“É um álbum que entra na área da objeção de consciência, mas levada para o rock, e isso é muito o que o [Quarteto] 1111 fez [do qual foi fundador em 1967], com dezenas de canções censuradas pelo regime [de ditadura, anterior ao 25 de Abril de 1974], e uma delas é a ‘Blá!, blá!, blá!’, que agora inclui neste disco”, disse o músico em declarações à Lusa.

O álbum foi gravado ao longo do ano passado, nos estúdios da ACid Records, em sistema totalmente analógico, e conta com 13 faixas, sendo 12 canções inéditas, entre elas “Rock rural”, composta por Cid na década de 1960, que foi gravada ao vivo no Campo Pequeno, em Lisboa, e uma versão de “Don´t wanna miss a thing”, dos Aerosmith.

Das 13 canções, “De mentirosos está o mundo cheio” é a que José Cid mais gosta, e duas outras, que qualificou como “mais ligeiras”, são “O andar de Marilyn”, uma homenagem à atriz norte-americana que “enlouqueceu” a geração do músico no filme “Cataratas do Niagara” e, de “cariz autobiográfico”, a que dá título ao álbum, “Menino-prodígio”. Neste tema Cid afirma: “O menino-prodígio morreu!/ E o seu epitáfio sou eu…”.

À Lusa o músico explicou: “’Menino-prodígio’ é um termo que fui gerindo ao longo da minha existência, era uma coisa que me chamavam os amigos dos meus pais, quando era pequeno, e eu não percebia. Eu, aos três, quatro anos, já cantava e tocava piano”.

“Achei que era uma boa ideia para um tema, que é um bocadinho autobiográfico”, disse, referindo que o “menino-prodígio” morreu em 1957, quando formou a banda Babies. Mais tarde, entre outros projetos, o músico formou o Quarteto 1111.

“O tema de que mais gosto é ‘De mentirosos está o cemitério cheio’, sinto que fui muito feliz a escrevê-lo”, disse, referindo em seguida que recuperou dois temas de 1971, “Blá! Blá! Blá!” e “Monstros sagrados”.

“Há ainda, neste disco, um poema brutal de José Régio, ‘Os poetas (Há certos Reis…)’, que é muito interveniente, que tem tudo a ver com atual situação política, não só do país, como global”, sentenciou, tendo realçado ainda as canções “Aldeia global” e “Chuva ácida”.

“Este é um álbum que vinha a projetar há muito tempo, um álbum muito roqueiro, gravado e remasterizado analogicamente, apenas com três músicos - eu no Hammond e algumas teclas, o Xico Martins, nas guitarras e no contrabaixo, e o Luís Varatojo, na bateria”.

O músico afirmou que nunca gostou de gravar digitalmente. “Nunca me deu grande prazer em computadores. No analógico seleciona-se logo o que se quer ali, não há retificações, pode haver ‘takes’, mas correções em computador, daquelas que se fazem, nem pensar”, disse.
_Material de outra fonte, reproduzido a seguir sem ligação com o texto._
-- ==== Sys2Proof/Machine/Vars.lean ====
section
/-!
DEFINITION. The block's internal variables: quantities the spec gives the block that no register shows, one name each, with
the rule that names it. Indices are the instance numbers that the comment names. Every variable reads 0 after reset unless
Var.dflt says otherwise.
-/
namespace Sys2Proof.Machine
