/-- THERMAL (11 R361). -/
def thermRange (key : Nat) (v : List Byte) : Bool :=
  let u := fieldAt v
  match key with
  | 0x0001 => rising ((List.range 5).map fun k => ((toSigned 16 (u (2 * k) 2)) + 0x8000).toNat)
  | 0x0002 => sIn v 0 0 640
  | 0x0010 | 0x0040 => thrOk v
  | 0x0011 => (u 0 2 = 0xFFFF || Nat.blt (u 0 2) 1024) && Nat.ble (u 2 1) 1 && u 3 1 = 0 && u 6 2 = 0
  | 0x0012 => sIn v 0 6400 8960
  | 0x0013 => within 1 4 (u 0 1)
  | 0x0014 => within 40 10000 (u 0 2)
  | 0x0020 => sIn v 0 64 1024 && sIn v 2 1 64
  | 0x0030 => Nat.ble (u 0 1) 3 && Nat.ble (u 1 1) 1 && Nat.ble 4 (bitList (u 2 2) 16).length
  | 0x0041 => within 1100 10000 (u 0 2)
  | 0x0050 => (List.range 6).all fun k => decide (-64 ≤ toSigned 8 (u k 1))
  | 0x0051 => eachIn v 0 1 6 0 2
  | _ => true

/-- DROOP (09 R293). -/
def droopRange (key : Nat) (v : List Byte) : Bool :=
  let u := fieldAt v
  match key with
  | 0x0001 => eachIn v 0 1 6 4 100
  | 0x0002 => eachIn v 0 2 6 0x0100 0x4000
  | 0x0004 => Nat.blt (u 0 1) 32
  | 0x0005 => within 1 4 (u 0 1)
  | 0x0006 => Nat.ble (u 0 1) 63
  | 0x0007 => within 1 254 (u 0 1)
  | 0x0009 => within 32 65535 (u 0 2)
  | 0x000A => within 1 256 (u 0 2)
  | 0x000B => Nat.ble (u 0 1) 20
  | 0x000C => within 1 100 (u 0 2)
  | 0x000D => within 10 10000 (u 0 4)
  | _ => true

/-- SHAPING (09 R294). -/
def shapeRange (key : Nat) (v : List Byte) : Bool :=
  let u := fieldAt v
  match key with
  | 0x0001 => Nat.ble (u 0 2) 100
  | 0x0002 => within 1 100 (u 0 1)
  | 0x0003 => within 500 10000 (u 0 2)
  | 0x0004 => within 1000 20000 (u 0 2)
  | 0x0005 => Nat.ble (u 0 2) 10000
  | 0x0008 => Nat.ble 1000 (u 0 4)
  | 0x0010 => within 1 16 (u 0 1)
  | 0x0011 => within 125 2000 (u 0 2) && u 0 2 % 125 = 0
  | 0x0012 => Nat.ble (u 0 2) 8000
  | 0x0013 => Nat.ble 1 (u 0 1)
  | 0x0014 => Nat.ble (u 0 2) 20000
  | 0x0015 => Nat.ble (u 0 1) 63
  | 0x0016 => Nat.ble (u 0 4) 63492
  | _ => true

/-- STARTER_SEED (07 R225). -/
def seedRange (key : Nat) (v : List Byte) : Bool :=
  let u := fieldAt v
  match key with
  | 0x0001 => within 1 8 (u 0 1)
  | 0x0002 => Nat.ble (u 0 4) 1000
  | 0x0003 => Nat.ble 1 (u 0 2)
  | 0x0006 => Nat.ble 1 (u 0 4)
  | 0x0007 => within 1 15 (u 0 1)
  | 0x0008 => within 2 10 (u 0 1)
  | 0x0010 => Nat.ble (u 0 4) 33554430
  | 0x0100 =>
    u 16 8 / 2 ^ 28 % 16 = 0 && u 16 8 / 2 ^ 48 = 0 && u 40 8 / 2 ^ 4 % 2 ^ 12 = 0 && u 40 8 / 2 ^ 48 = 0
      && Nat.ble (u 48 8 % 2 ^ 9) 256 && u 48 8 / 2 ^ 9 % 2 ^ 7 = 0 && u 48 8 / 2 ^ 33 = 0 && u 56 8 = 0
  | _ => true

/-- EVENT_ROUTING (14 R443). -/
def evtRange (key : Nat) (v : List Byte) : Bool :=
  let u := fieldAt v
  match key with
  | 0x0001 => Nat.ble (u 0 1) 7
  | 0x0010 => Nat.ble (u 0 1) 1 && Nat.ble (u 1 1) 3 && Nat.blt (u 3 1) 16
  | 0x0011 => Nat.ble (u 0 1) 63 && Nat.ble (u 1 1) 1
  | 0x0020 => Nat.ble 1 (u 0 1) && u 1 1 = 0 && Nat.ble 1 (u 2 2)
  | 0x0030 => Nat.ble (u 0 2) 1023 && Nat.ble (u 2 1) 1 && u 3 1 = 0
  | _ => true

/-- TIMING (03 R109; 06 R204; 12 R386; 13 R417; 15 R472; 17 R531). -/
def timRange (key : Nat) (v : List Byte) : Bool :=
  let u := fieldAt v
  match key with
  | 0x0001 => Nat.ble (u 0 2) 256
  | 0x0003 => Nat.ble (u 0 4) 1000000
  | 0x0004 => within 1000 60000000 (u 0 4)
  | 0x0005 => Nat.ble 1 (u 0 1)
  | 0x0006 => within 1000 3600000 (u 0 4)
  | 0x0007 => within 1 1000 (u 0 4)
  | 0x0010 => Nat.ble 20 (u 0 1) && Nat.ble 20 (u 1 1) && within 1 8 (u 2 1) && within 1 64 (u 3 1) && within 1 10000 (u 6 2)
  | 0x0011 => Nat.ble 1 (u 2 1) && u 3 1 = 0
  | 0x0012 => within 8 10000 (u 0 2) && within 1 60000 (u 2 2)
  | 0x0013 => Nat.ble (u 0 2) 256 && Nat.ble 1 (u 3 1)
  | 0x0020 => within 1 100 (u 0 2)
  | 0x0030 => within 1 50 (u 0 2)
  | 0x0031 => within 30 100 (u 0 2)
  | 0x0032 => within 5 100 (u 0 2)
  | 0x0033 => within 1 10000 (u 0 2)
  | 0x0034 => within 300 100000 (u 0 4)
  | 0x0035 => Nat.ble 200 (u 0 4)
  | 0x0036 => Nat.ble (u 0 4) 1000000
  | 0x0037 => within 1 100 (u 0 2)
  | 0x0040 => within 500 20000 (u 0 2)
  | _ => true

/-- The (slot, FMAX) pairs of a VF_LIST value, unused pairs left out (06 R203). -/
def vfPairs (v : List Byte) : List (Nat × Nat) :=
  ((List.range 8).map fun k => (fieldAt v (2 * k) 1, fieldAt v (2 * k + 1) 1)).filter fun p => !(p.1 = 0xFF && p.2 = 0xFF)

/-- MODE (06 R203). -/
def modeRange (key : Nat) (v : List Byte) : Bool :=
  let u := fieldAt v
  match key with
  | 0x0001 => Nat.ble (u 0 1) 2
  | 0x0002 => Nat.ble (u 3 1) (u 2 1) && Nat.ble (u 2 1) (u 1 1) && Nat.ble (u 1 1) (u 0 1)
  | 0x0003 => Nat.ble (u 0 2) 256
  | 0x0004 =>
    let l := vfPairs v
    (l.all fun p => Nat.ble p.1 7) && rising (l.map (·.2))
      && (List.range 8).all fun k => Nat.blt k l.length || (u (2 * k) 1 = 0xFF && u (2 * k + 1) 1 = 0xFF)
  | 0x0005 => eachIn v 0 1 3 0 7 && u 3 1 = 0
  | 0x0006 => within 1 50 (u 0 1)
  | _ => true

/-- TRACE (17 R531). -/
def trcRange (key : Nat) (v : List Byte) : Bool :=
  let u := fieldAt v
  match key with
  | 0x0001 | 0x0011 => Nat.ble (u 0 1) 1
  | 0x0003 => Nat.ble 16 (u 0 2)
  | 0x0004 => within 1 1000 (u 0 2)
  | 0x0005 => (List.range 8).all fun k => u (2 * k) 2 = 0xFFFF || Nat.blt (u (2 * k) 2) 0x200
  | 0x0010 => Nat.ble (u 1 1) 3
  | _ => true

/-- Whether one item's value lies in its ranges (02 R61). -/
def itemRange (x : Item) : Bool :=
  if x.sec = Sec.railParams then railRange x.key x.val
  else if x.sec = Sec.estCoeff then estRange x.key x.val
  else if x.sec = Sec.leakage then leakRange x.val
  else if x.sec = Sec.limits then limRange x.key x.val
  else if x.sec = Sec.thermal then thermRange x.key x.val
  else if x.sec = Sec.droop then droopRange x.key x.val
  else if x.sec = Sec.shaping then shapeRange x.key x.val
  else if x.sec = Sec.starterSeed then seedRange x.key x.val
  else if x.sec = Sec.eventRouting then evtRange x.key x.val
  else if x.sec = Sec.timing then timRange x.key x.val
  else if x.sec = Sec.mode then modeRange x.key x.val
  else if x.sec = Sec.trace then trcRange x.key x.val
  else true

/-- Key, VLEN, INDEX and range of one item (02 R61). -/
def itemOk (x : Item) : Bool :=
  match itemForm x.sec x.key with
  | some (k, n) => ixOk k x.idx && Nat.beq x.val.length n && itemRange x
  | none => false

/-! ### Loops: rules that register writes share (05 R150 to R153, R159; 06; 11 R352) -/

/-- The words of a loop that its rules read: LOOP_CFG, LOOP_DEST, LOOP_OUT_LIM. -/
structure LoopWords where
  cfg : Nat
  dest : Nat
  lim : Nat
deriving DecidableEq, Repr

/-- Whether a domain lies beneath another in a tree, itself included. -/
def treeUnder (tree : List DomRec) (top : Nat) : (d fuel : Nat) → Bool
  | d, 0 => d = top
  | d, n + 1 => d = top || match tree.find? (fun r => Nat.beq r.dom d) with
    | some r => r.kind ≠ 0 && treeUnder tree top r.parent n
    | none => false

/-- The loops a chain of setpoint links reaches from a loop. -/
def linkChain (w : Nat → LoopWords) : (l fuel : Nat) → List Nat
  | _, 0 => []
  | l, n + 1 => if bitOf (w l).cfg 15 then let k := (w l).cfg / 2 ^ 16 % 512; k :: linkChain w k n else []

/-- The rules on a loop's words within a structure (05 R150 to R153, R159; 06; 11 R352). -/
def loopRule (tree : List DomRec) (loops : List LoopRec) (rails : List Nat) (w : Nat → LoopWords) (r : LoopRec) : Bool :=
  let c := (w r.loop).cfg
  let d := (w r.loop).dest
  let inKind := c % 8
  let avg := bitOf c 3
  let lim := c / 16 % 8
  let ix := c / 2 ^ 32 % 2 ^ 16
  let dk := d % 4
  let bc := d / 4 % 4
  let dst := d / 2 ^ 16 % 2 ^ 16
  let known (x : Nat) : Bool := tree.any fun y => Nat.beq y.dom x
  let hub := r.host = 0
  let input := match inKind with
    | 0 => hub
    | 1 | 2 => hub && rails.contains ix
    | 3 => if hub then known ix else !avg && (ix = r.host || tree.any fun y => Nat.beq y.dom ix && Nat.beq y.parent r.host)
    | 4 => known ix && (hub || treeUnder tree r.host ix 8)
    | _ => false
  let limit := match lim with
    | 0 | 1 => !avg
    | 2 | 3 | 5 => avg
    | 4 => inKind = 4
    | 6 => true
    | _ => false
  let links := linkChain w r.loop 512
  let link := !bitOf c 15 || ((loops.any fun x => Nat.beq x.loop (c / 2 ^ 16 % 512) && Nat.beq x.host r.host)
    && !links.contains r.loop && Nat.blt links.length 512)
  let s32 (x : Nat) := toSigned 32 (x % 2 ^ 32)
  let omin := s32 (w r.loop).lim
  let omax := s32 ((w r.loop).lim / 2 ^ 32)
  let dest := match dk with
    | 0 => true
    | 1 => treeUnder tree r.host dst 8
    | 2 => hub && treeUnder tree r.host dst 8 && decide (0 ≤ omin) && decide (omin ≤ 16777216) && decide (0 ≤ omax)
        && decide (omax ≤ 16777216)
    | _ => false
  input && limit && link && dest && Nat.blt bc 3 && (bc ≠ 2 || inKind = 1 || inKind = 2)
    && !(r.pclass = 0 && avg && inKind ≠ 4)

/-! ### Rules across items -/

/-- The offset of the item of this image that sets a value, 0 where none does. -/
def offOf (l : List (Nat × Item)) (sec key idx : Nat) : Nat :=
  let pick (i : Nat) := l.find? fun x => Nat.beq x.2.sec sec && Nat.beq x.2.key key && Nat.beq x.2.idx i
  match pick idx with
  | some x => x.1
  | none => match pick idxAll with | some x => x.1 | none => 0

/-- The loop words that an image sets (05 R173). -/
def Image.loopWords (g : Image) (l : Nat) : LoopWords :=
  { cfg := g.par Sec.loopParams 1 l 0 8 0, dest := g.par Sec.loopParams 5 l 0 8 0, lim := g.par Sec.loopParams 3 l 0 8 0 }

/-- Loops (05 R150 to R154, R159, R173, R174; 06 R202). -/
def crossLoop (g : Image) (off : Nat → Nat → Nat → Nat) (r : LoopRec) : Chk :=
  let l := r.loop
  let has (sec key : Nat) : Bool := (g.item? sec key l).isSome
  let c := (g.loopWords l).cfg
  let spMax := g.par Sec.limits 1 l 0 4 0
  firstBad [
    must (has Sec.loopParams 1 && has Sec.loopParams 3 && has Sec.loopParams 5 && has Sec.limits 1) 0,
    must (loopRule g.tree g.loops (g.rails.map (·.rail)) g.loopWords r) (off Sec.loopParams 1 l),
    must (g.item? Sec.gainTables 1 (c / 256 % 128)).isSome (off Sec.loopParams 1 l),
    must (decide (g.parI Sec.loopParams 2 l 0 4 spMax ≤ spMax)) (off Sec.loopParams 2 l),
    must (c / 16 % 8 ≠ 0 || has Sec.limits 2) 0,
    must (!has Sec.limits 2 || decide (g.parI Sec.limits 2 l 0 4 0 ≤ spMax)) (off Sec.limits 2 l)]

/-- The slope rule of 10 R310 at an output code: −0.5 < α < 0.5. -/
def slopeOk (code lnh vin slope : Nat) : Bool :=
  let a : Int := 4 * code - slope * lnh
  let b : Int := 8 * vin - 4 * code + slope * lnh
  decide (0 < b) && decide (-b < 2 * a) && decide (2 * a < b)

/-- Rails (10 R310, R312, R333). -/
def crossRail (g : Image) (off : Nat → Nat → Nat → Nat) (r : RailRec) : Chk :=
  let k := r.rail
  let u (key o n d : Nat) := g.par Sec.railParams key k o n d
  let si (o : Nat) := g.parI Sec.railParams 0x0030 k o 4 0
  let has (key : Nat) : Bool := (g.item? Sec.railParams key k).isSome
  let vmin := u 0x10 0 2 0
  let vmax := u 0x10 2 2 0
  let o (key : Nat) := off Sec.railParams key k
  let ipk := u 0x60 0 4 80000
  let ok (key : Nat) (c : Bool) : Chk := must (!has key || c) (o key)
  let order := (List.range 32).map fun n => u 0x51 n 1 0xFF
  firstBad [
    must (has 0x10) 0,
    if r.monitored then badOf [0x01, 0x02, 0x11, 0x13, 0x20, 0x21, 0x30, 0x31, 0x40, 0x41, 0x42, 0x50, 0x51, 0x60] fun key =>
      must (!(g.items.any fun x => Nat.beq x.sec Sec.railParams && Nat.beq x.key key && Nat.beq x.idx k)) (o key)
    else firstBad [
      must (has 0x01 && has 0x30 && has 0x40 && has 0x41) 0,
      must ((List.range 8).all fun n => within vmin vmax (u 1 (2 * n) 2 0)) (o 1),
      must (Nat.blt (u 0x13 0 2 0x190) vmin) (o 0x13),
      must (Nat.blt (u 0x21 0 2 0) (u 0x20 0 2 1000)) (o 0x21),
      must (decide (0 < si 0) && decide (si 4 ≤ 0) && decide (-(si 4) * (2 ^ u 0x30 12 1 0 : Nat) < si 0 * (2 ^ u 0x30 13 1 0 : Nat))
        && decide (0 ≤ si 8) && decide (si 8 < (2 ^ u 0x30 14 1 0 : Nat))) (o 0x30),
      ok 0x31 (within 1000 (ipk - 1000) (u 0x31 0 4 0)),
      must (slopeOk vmax (u 0x41 0 2 1) (u 0x41 2 2 0) (u 0x40 0 1 1) && slopeOk vmin (u 0x41 0 2 1) (u 0x41 2 2 0) (u 0x40 0 1 1)) (o 0x40),
      ok 0x50 (within 1 r.nph (u 0x50 0 1 0) && Nat.ble (100 * u 0x50 2 2 0) ipk),
      ok 0x51 ((order.drop r.nph).all (Nat.beq · 0xFF) && distinct (order.take r.nph) && (order.take r.nph).all (Nat.blt · r.nph))]]

/-- The rails that a leaf's COEFF and LEAKAGE items bind (04 R119 to R121). -/
def Image.boundRails (g : Image) (l : Nat) : List (Nat × Nat) :=
  ((List.range 0x15).flatMap fun c =>
      match g.item? Sec.estCoeff (0x100 + c) l with
      | some v => [(0x100 + c, fieldAt v 0 1)] ++ if fieldAt v 2 1 = 0xFF then [] else [(0x100 + c, fieldAt v 2 1)]
      | none => [])
    ++ (List.range 32).filterMap fun r => if (g.item? Sec.leakage (0x100 + r) l).isSome then some (0, r) else none

/-- Leaves: estimation (04 R120), CORE ports and droop detectors they own (06 R203; 09 R293). -/
def crossLeaf (g : Image) (off : Nat → Nat → Nat → Nat) (d : DomRec) : Chk :=
  let l := d.dom % 0x1000
  let b := g.boundRails l
  let own (t : Nat) := g.insts.filter fun x => Nat.beq x.typ t && Nat.beq x.owner d.dom
  let gates := (own 3).map fun x => x.physical % 32
  firstBad [
    badOf b fun x => must (bitOf d.railmask x.2) (if x.1 = 0 then off Sec.leakage (0x100 + x.2) l else off Sec.estCoeff x.1 l),
    must (Nat.ble ((List.range 32).filter fun r => b.any fun x => Nat.beq x.2 r).length 4) 0,
    badOf (own 4) fun x =>
      let p (key o dflt : Nat) := g.par Sec.mode key x.logical o 1 dflt
      must (within (p 2 3 0x28) (p 2 0 0x90) (p 7 0 (p 2 3 0x28))) (off Sec.mode 7 x.logical),
    badOf (own 8) fun x =>
      let n := x.logical
      firstBad [
        must ((bitList (g.par Sec.droop 3 n 0 4 0) 32).all fun k => gates.contains k) (off Sec.droop 3 n),
        must (match g.item? Sec.droop 4 n with | some v => bitOf d.railmask (fieldAt v 0 1) | none => true) (off Sec.droop 4 n),
        must ((List.range 6).all fun k => Nat.blt (g.par Sec.droop 0xB l 0 1 6) (g.par Sec.droop 1 n k 1 25)) (off Sec.droop 0xB l)]]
Para José Cid, as correções que se fazem de forma digital constituem um processo que “não é honesto – uniformiza, em termos conceptuais, a música toda, já ninguém desafina, já ninguém toca assim-assim, e depois soa tudo igual”.

“O analógico é o futuro pela verdade na música, e não o digital como se chegou a pensar”, e acrescentou: “A vanguarda musical inglesa está a pensar no analógico, o Sting e o Peter Gabriel, por exemplo, andam à procura dos gravadores analógicos que eu tenho nos meus estúdios”.

Referindo-se a “Menino-prodígio”, afirmou: “As pessoas vão encontrar um som muito quente, muito humanizado, percebe-se que as pessoas estão ali mesmo, sem quaisquer máquinas”.

Para o músico, este disco representa “um corte com o que já fez”, pois precisava de “avançar” e, para tal, muito contribuiu um outro projeto em que participa, o AcidJazz que o “faz cantar de outra forma, com mais ‘swing’”.

José Cid, distinguido com vários prémios, entre eles o de Consagração de Carreira, pela Sociedade Portuguesa de Autores, tem vários projetos em perspetiva, como o álbum “Clube dos corações solitários do capitão Cid”, a gravação de um disco de fados e fandangos, e um que se intitulará “Fados e Jazz, coincidências”.

Com outros músicos tem previsto o álbum “A guitarra no mundo”, com o guitarrista Luís Petisca, um álbum na área pop/rock com o seu sobrinho Gonçalo Tavares, e relançar a carreira de Paulo Bragança, que “é a história mais estranha de sempre da música portuguesa”.

José Cid afirma que não se vai “arrastar em palco”, garantiu que cantará enquanto “tiver a voz toda”, ao nível do seu critério de exigência. “Costumo dizer que não se pode correr em Fórmula 1, e acabar em ‘rally paper’”, rematou.